Menanti Misi BPKH yang Belum Selesai
Persoalan rutin yang dihadapi oleh umat muslim di Indonesia adalah kenaikan ongkos naik haji yang cukup besar dari tahun ke tahun.
Context.id, JAKARTA - Kenaikan ongkos haji tiap tahunnya menjadi problem klasik yang terus dihadapi umat muslim Indonesia. Pasalnya, kenaikan itu memberatkan masyarakat yang ingin berhaji karena ongkosnya cukup besar.
Padahal, persoalan ini bisa ditanggulangi jika Badan Pengelola Keuangan Haji (BPKH) bisa mengambil langkah untuk berinvestasi ke sektor riil.
Berdasarkan catatan Context, sebelumnya kepengurusan BPKH yang lalu sudah mencanangkan investasi di sektor riil, bahkan hampir dieksekusi. Akan tetapi rencana itu tidak terealisasi hingga berakhirnya masa kepengurusan .
Kala itu, Anggota BPKH Bidang Investasi dan Kerjasama Luar Negeri Hurriyah El Islamy membeberkan rencana badan itu masuk ke beberapa sektor riil di Arab Saudi, karena semakin membengkaknya biaya haji.
Sebagai contoh, pada 2021, biaya akomodasi hajii mulai dari penginapan di tenda dan makan, untuk semalam sudah mencapai Rp10 juta. Biaya itu masih di luar biaya transportasi pesawat terbang. Para jemaah akan menghabiskan waktu selama 45 hari di Arab Saudi sehingga biaya totalnya mencapai Rp450 juta.

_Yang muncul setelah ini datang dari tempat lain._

-- ==== Sys2Proof/Laws/Memory.lean ====
section
/-! SUPPORT. The buffer's memory: one cell reads back what was written and every other cell is left alone, and every memory
operation keeps the canonical form and the address range. -/

namespace Sys2Proof.Machine.Memory

theorem wfFrom_mono {lo lo' : Nat} {m : Memory} (h : lo' ≤ lo) (hm : wfFrom lo m = true) : wfFrom lo' m = true := by
  cases m with
  | nil => rfl
  | cons c m =>
    obtain ⟨k, b⟩ := c
    simp only [wfFrom, Bool.and_eq_true, decide_eq_true_eq] at hm ⊢
    exact ⟨⟨by omega, hm.1.2⟩, hm.2⟩

/-- Below the least listed address, memory reads as unlisted. -/
theorem read_below {lo a : Nat} {m : Memory} (hm : wfFrom lo m = true) (ha : a < lo) : m.read a = unlisted := by
  induction m generalizing lo with
  | nil => rfl
  | cons c m ih =>
    obtain ⟨k, b⟩ := c
    simp only [wfFrom, Bool.and_eq_true, decide_eq_true_eq] at hm
    rw [read, if_neg (by omega)]
    exact ih hm.2 (by omega)

theorem read_write_same {lo : Nat} {m : Memory} (hm : wfFrom lo m = true) (a : Nat) (b : Byte) :
    (m.write a b).read a = b := by
  induction m generalizing lo with
  | nil => by_cases hb : b = unlisted <;> simp [write, hb, read]
  | cons c m ih =>
    obtain ⟨k, x⟩ := c
    simp only [wfFrom, Bool.and_eq_true, decide_eq_true_eq] at hm
    simp only [write]
    split
    · by_cases hb : b = unlisted
      · simp only [hb, if_true, read]
        rw [if_neg (by omega)]
        exact read_below hm.2 (by omega)
      · simp [hb, read]
    · split
      · by_cases hb : b = unlisted
        · simp only [hb, if_true]
          exact read_below hm.2 (by omega)
        · simp [hb, read]
      · rw [read, if_neg (by omega)]
        exact ih hm.2

theorem read_write_other {lo : Nat} {m : Memory} (hm : wfFrom lo m = true) {a a' : Nat} (b : Byte) (h : a' ≠ a) :
    (m.write a b).read a' = m.read a' := by
  induction m generalizing lo with
  | nil => by_cases hb : b = unlisted <;> simp [write, hb, read, h.symm]
  | cons c m ih =>
    obtain ⟨k, x⟩ := c
    simp only [wfFrom, Bool.and_eq_true, decide_eq_true_eq] at hm
    simp only [write]
    split
    · by_cases hb : b = unlisted
      · simp [hb]
      · simp [hb, read, h.symm]
    · split
      · rename_i hk
        by_cases hb : b = unlisted
        · simp only [hb, if_true, read]
          rw [if_neg (by omega)]
        · simp only [hb, if_false, read]
          rw [if_neg (by omega), if_neg (by omega)]
      · simp only [read]
        split
        · rfl
        · exact ih hm.2

theorem write_wfFrom {lo : Nat} {m : Memory} (hm : wfFrom lo m = true) {a : Nat} (ha : lo ≤ a) (b : Byte) :
    wfFrom lo (m.write a b) = true := by
  induction m generalizing lo with
  | nil => by_cases hb : b = unlisted <;> simp [write, hb, wfFrom, ha]
  | cons c m ih =>
    obtain ⟨k, x⟩ := c
    have hm' := hm
    simp only [wfFrom, Bool.and_eq_true, decide_eq_true_eq] at hm
    obtain ⟨⟨h1, h2⟩, h3⟩ := hm
    simp only [write]
    split
    · by_cases hb : b = unlisted
      · simp [hb, hm']
      · simp only [hb, if_false, wfFrom, Bool.and_eq_true, decide_eq_true_eq]
        exact ⟨⟨ha, hb⟩, ⟨by omega, h2⟩, h3⟩
    · split
      · by_cases hb : b = unlisted
        · simp only [hb, if_true]
          exact wfFrom_mono (by omega) h3
        · simp only [hb, if_false, wfFrom, Bool.and_eq_true, decide_eq_true_eq]
          exact ⟨⟨ha, hb⟩, by rename_i hk; subst hk; exact h3⟩
      · simp only [wfFrom, Bool.and_eq_true, decide_eq_true_eq]
        exact ⟨⟨h1, h2⟩, ih h3 (by omega)⟩

/-- One write keeps the canonical form. -/
theorem write_wf {m : Memory} (hm : m.wf = true) (a : Nat) (b : Byte) : (m.write a b).wf = true :=
  write_wfFrom hm (Nat.zero_le a) b

/-- BufWrite keeps the canonical form. -/
theorem bufWrite_wf {m : Memory} (hm : m.wf = true) (i : Nat) (bs : List Byte) : (m.bufWrite i bs).wf = true := by
  induction bs generalizing m i with
  | nil => exact hm
  | cons b bs ih => exact ih (write_wf hm i b) (i + 1)

theorem write_inRange {m : Memory} (hm : m.inRange = true) {a : Nat} (ha : a < 256) (b : Byte) :
    (m.write a b).inRange = true := by
  induction m with
  | nil => by_cases hb : b = unlisted <;> simp [write, hb, inRange, ha]
  | cons c m ih =>
    obtain ⟨k, x⟩ := c
    simp only [inRange, List.all_cons, Bool.and_eq_true, decide_eq_true_eq] at hm ih ⊢
    simp only [write]
    split
    · split <;> simp [hm.1, hm.2, ha]
    · split
      · split <;> simp [hm.2, ha]
      · simp [hm.1, ih hm.2]

/-- BufWrite inside 0 to 255 lists no address outside it (R51, R52). -/
theorem bufWrite_inRange {m : Memory} (hm : m.inRange = true) (i : Nat) (bs : List Byte) (h : i + bs.length ≤ 256) :
    (m.bufWrite i bs).inRange = true := by
  induction bs generalizing m i with
  | nil => exact hm
  | cons b bs ih =>
    simp only [List.length_cons] at h
    exact ih (write_inRange hm (by omega) b) (i + 1) (by omega)

@[simp] theorem bufWrite_nil (m : Memory) (i : Nat) : m.bufWrite i [] = m := rfl

@[simp] theorem bufWrite_cons (m : Memory) (i : Nat) (b : Byte) (bs : List Byte) :
    m.bufWrite i (b :: bs) = (m.write i b).bufWrite (i + 1) bs := rfl

/-- Two BufWrites side by side are one. -/
theorem bufWrite_append (m : Memory) (i : Nat) (bs cs : List Byte) :
    m.bufWrite i (bs ++ cs) = (m.bufWrite i bs).bufWrite (i + bs.length) cs := by
  induction bs generalizing m i with
  | nil => simp
  | cons b bs ih =>
    simp only [List.cons_append, bufWrite_cons, List.length_cons, ih]
    rw [Nat.add_assoc, Nat.add_comm 1]

@[simp] theorem length_bufRead (m : Memory) (i n : Nat) : (m.bufRead i n).length = n := by
  induction n generalizing i with
  | zero => rfl
  | succ n ih => simp [bufRead, ih]

/-- BufRead in two pieces. -/
theorem bufRead_add (m : Memory) (i n k : Nat) : m.bufRead i (n + k) = m.bufRead i n ++ m.bufRead (i + n) k := by
  induction n generalizing i with
  | zero => simp [bufRead]
  | succ n ih =>
    rw [Nat.succ_add, bufRead, ih, bufRead, List.cons_append]
    congr 3
    omega

theorem nil_wf : Memory.wf [] = true := rfl

theorem nil_inRange : Memory.inRange [] = true := rfl

end Sys2Proof.Machine.Memory

namespace Sys2Proof.Machine

/-- The buffer a reset event leaves is in canonical form. -/
theorem resetBuf_wf (n : Nat) : (resetBuf n).wf = true := Memory.bufWrite_wf Memory.nil_wf 0 _

/-- The buffer a reset event leaves lies in 0 to 255. -/
theorem resetBuf_inRange (n : Nat) : (resetBuf n).inRange = true :=
  Memory.bufWrite_inRange Memory.nil_inRange 0 _ (by simp)

/-- The reset state's memory is in canonical form. -/
theorem reset_buf_wf : State.reset.buf.wf = true := rfl

end Sys2Proof.Machine
end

“Bisa dibayangkan, tidak mungkin mereka bayar Rp450 juta. Itu di luar pesawat. Itu harga tenda,” terangnya.
Karena itu, BPKH menurutnya perlu melakukan langkah mengontrol harga dengan cara masuk ke sektor riil di Arab Saudi, karena jika tidak menjadi pemain di sana, Indonesia tidak akan memiliki posisi tawar untuk menjaga efisiensi biaya haji.
“Kita tidak bisa mendikte pihak Arab Saudi soal harga. Ke depan kalau dibuka open market siapa bayar duluan dia yang dapat sehingga satu-satunya kita masuk ke sektor investasi yang dibutuhkan oleh jemaah haji asal Indonesia di sana. Kalau harga selalu naik kapan mereka bisa berangkat,” tambahnya.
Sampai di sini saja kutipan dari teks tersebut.